Goyal Hiten, Sidana Karanveer, Singh Charanjeet, Jain Abhilasha, Jindal Swati
Department of Computer Science and Engineering, Maharaja Ranjit Singh Punjab Technical University, Bathinda, India.
Multimed Tools Appl. 2022;81(11):14999-15015. doi: 10.1007/s11042-022-12166-x. Epub 2022 Feb 25.
In current times, after the rapid expansion and spread of the COVID-19 outbreak globally, people have experienced severe disruption to their daily lives. One idea to manage the outbreak is to enforce people wear a face mask in public places. Therefore, automated and efficient face detection methods are essential for such enforcement. In this paper, a face mask detection model for static and real time videos has been presented which classifies the images as "with mask" and "without mask". The model is trained and evaluated using the Kaggle data-set. The gathered data-set comprises approximately about 4,000 pictures and attained a performance accuracy rate of 98%. The proposed model is computationally efficient and precise as compared to DenseNet-121, MobileNet-V2, VGG-19, and Inception-V3. This work can be utilized as a digitized scanning tool in schools, hospitals, banks, and airports, and many other public or commercial locations.
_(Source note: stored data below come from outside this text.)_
-- ==== Sys2Proof/Laws/State.lean ====
section
/-! SUPPORT. Laws/State.lean: finite maps after an update, and what each named update of the state leaves alone: one
lemma for each field. -/

set_option Elab.async false

namespace Sys2Proof.Machine

/-! ### Finite maps -/

theorem fget_ferase_self {α : Type} (d : α) (m : FMap α) (k : Nat) : fget d (ferase m k) k = d := by
  induction m with
  | nil => rfl
  | cons x m ih =>
    obtain ⟨k', v⟩ := x
    by_cases h : k' = k <;> simp [ferase, fget, h, ih]

theorem fget_ferase_ne {α : Type} (d : α) (m : FMap α) {k j : Nat} (hj : j ≠ k) :
    fget d (ferase m k) j = fget d m j := by
  induction m with
  | nil => rfl
  | cons x m ih =>
    obtain ⟨k', v⟩ := x
    by_cases h : k' = k
    · simp [ferase, fget, h, ih, hj.symm]
    · simp only [ferase, h, if_false, fget, ih]

theorem fget_finsert_ne {α : Type} (d : α) (m : FMap α) {k j : Nat} (v : α) (hj : j ≠ k) :
    fget d (finsert k v m) j = fget d m j := by
  induction m with
  | nil => simp [finsert, fget, hj.symm]
  | cons x m ih =>
    obtain ⟨k', v'⟩ := x
    by_cases h : k < k'
    · simp only [finsert, h, if_true, fget, hj.symm, if_false]
    · simp only [finsert, h, if_false, fget, ih]

theorem fget_finsert_erased {α : Type} (d : α) (m : FMap α) (k : Nat) (v : α) :
    fget d (finsert k v (ferase m k)) k = v := by
  induction m with
  | nil => simp [finsert, fget, ferase]
  | cons x m ih =>
    obtain ⟨k', v'⟩ := x
    by_cases h : k' = k
    · simpa [ferase, h] using ih
    · by_cases h' : k < k' <;> simp [ferase, finsert, fget, h, h', ih]

@[simp] theorem fget_fset_self {α : Type} (d : α) (m : FMap α) (k : Nat) (v : α) : fget d (fset m k v) k = v :=
  fget_finsert_erased d m k v

theorem fget_fset_ne {α : Type} (d : α) (m : FMap α) {k j : Nat} (v : α) (hj : j ≠ k) :
    fget d (fset m k v) j = fget d m j := by
  rw [fset, fget_finsert_ne d _ v hj, fget_ferase_ne d m hj]

theorem fget_fset {α : Type} (d : α) (m : FMap α) (k j : Nat) (v : α) :
    fget d (fset m k v) j = if j = k then v else fget d m j := by
  split
  · subst_vars; simp
  · exact fget_fset_ne d m v ‹_›

theorem ferase_finsert_erased {α : Type} (m : FMap α) (k : Nat) (v : α) : ferase (finsert k v (ferase m k)) k = ferase m k := by
  induction m with
  | nil => simp [finsert, ferase]
  | cons x m ih =>
    obtain ⟨k', v'⟩ := x
    by_cases h : k' = k
    · simpa [ferase, h] using ih
    · have e : ferase (ferase m k) k = ferase m k := by
        clear ih
        induction m with
        | nil => rfl
        | cons y m ih => obtain ⟨j, u⟩ := y; by_cases g : j = k <;> simp [ferase, g, ih]
      by_cases h' : k < k' <;> simp [ferase, finsert, h, h', ih, e]

/-- The last of two settings of one key stands. -/
@[simp] theorem fset_fset {α : Type} (m : FMap α) (k : Nat) (v w : α) : fset (fset m k v) k w = fset m k w := by
  simp only [fset, ferase_finsert_erased]

/-! ### Parts of the state after an update -/

@[simp] theorem core_setCore (s : State) (c : Nat) (k : Core) : (s.setCore c k).core c = k := by
  simp [State.core, State.setCore]
theorem core_setCore_ne (s : State) {c e : Nat} (k : Core) (h : e ≠ c) : (s.setCore c k).core e = s.core e := by
  simp [State.core, State.setCore, fget_fset_ne, h]
@[simp] theorem core_updCore (s : State) (c : Nat) (f : Core → Core) : (s.updCore c f).core c = f (s.core c) := by
  simp [State.updCore]
@[simp] theorem warp_setWarp (k : Core) (w : Nat) (x : Warp) : (k.setWarp w x).warp w = x := by
  simp [Core.warp, Core.setWarp]
theorem warp_setWarp_ne (k : Core) {w v : Nat} (x : Warp) (h : v ≠ w) : (k.setWarp w x).warp v = k.warp v := by
  simp [Core.warp, Core.setWarp, fget_fset_ne, h]
@[simp] theorem warpAt_setWarpAt (s : State) (c w : Nat) (x : Warp) : (s.setWarpAt c w x).warpAt c w = x := by
  simp [State.warpAt, State.setWarpAt]
theorem warpAt_setWarpAt_ne (s : State) {c w e v : Nat} (x : Warp) (h : e ≠ c ∨ v ≠ w) :
    (s.setWarpAt c w x).warpAt e v = s.warpAt e v := by
  by_cases he : e = c
  · subst he
    simp [State.warpAt, State.setWarpAt, State.updCore]
    exact warp_setWarp_ne _ _ (by simpa using h)
  · simp [State.warpAt, State.setWarpAt, State.updCore, core_setCore_ne _ _ he]
@[simp] theorem warpAt_updWarpAt (s : State) (c w : Nat) (f : Warp → Warp) :
    (s.updWarpAt c w f).warpAt c w = f (s.warpAt c w) := by simp [State.updWarpAt]
@[simp] theorem cur_setWarp (s : State) (x : Warp) : (s.setWarp x).cur = s.cur := rfl
@[simp] theorem warp_setWarp' (s : State) (x : Warp) : (s.setWarp x).warp = x := by
  simp only [State.warp, cur_setWarp]
  simp [State.setWarp]
@[simp] theorem warp_updWarp (s : State) (f : Warp → Warp) : (s.updWarp f).warp = f s.warp := by simp [State.updWarp]
@[simp] theorem die_updDie (s : State) (d : Nat) (f : Die → Die) : (s.updDie d f).die d = f (s.die d) := by
  simp [State.die, State.updDie]
@[simp] theorem port_updPort (s : State) (p : Nat) (f : Port → Port) : (s.updPort p f).port p = f (s.port p) := by
  simp [State.port, State.updPort]
@[simp] theorem tenant_updTenant (s : State) (t : Nat) (f : Tenant → Tenant) :
    (s.updTenant t f).tenant t = f (s.tenant t) := by simp [State.tenant, State.updTenant]
@[simp] theorem wg_updWg (s : State) (g : Nat) (f : Wg → Wg) : (s.updWg g f).wg g = f (s.wg g) := by
  simp [State.wg, State.updWg]
@[simp] theorem thread_setThread (w : Warp) (l : Nat) (t : Thread) : (w.setThread l t).thread l = t := by
  simp [Warp.thread, Warp.setThread]
theorem thread_setThread_ne (w : Warp) {l j : Nat} (t : Thread) (h : j ≠ l) :
    (w.setThread l t).thread j = w.thread j := by simp [Warp.thread, Warp.setThread, fget_fset_ne, h]
@[simp] theorem thread_updThread (w : Warp) (l : Nat) (f : Thread → Thread) :
    (w.updThread l f).thread l = f (w.thread l) := by simp [Warp.updThread]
当前,在新冠疫情在全球迅速蔓延之后,人们的日常生活受到了严重干扰。应对疫情的一个办法是强制人们在公共场所佩戴口罩。因此,自动化且高效的面部检测方法对于这种强制要求至关重要。本文提出了一种用于静态和实时视频的口罩检测模型,该模型将图像分类为“戴口罩”和“未戴口罩”。该模型使用Kaggle数据集进行训练和评估。收集的数据集包含大约4000张图片,性能准确率达到了98%。与DenseNet - 121、MobileNet - V2、VGG - 19和Inception - V3相比,所提出的模型计算效率高且精确。这项工作可以用作学校、医院、银行、机场以及许多其他公共或商业场所的数字化扫描工具。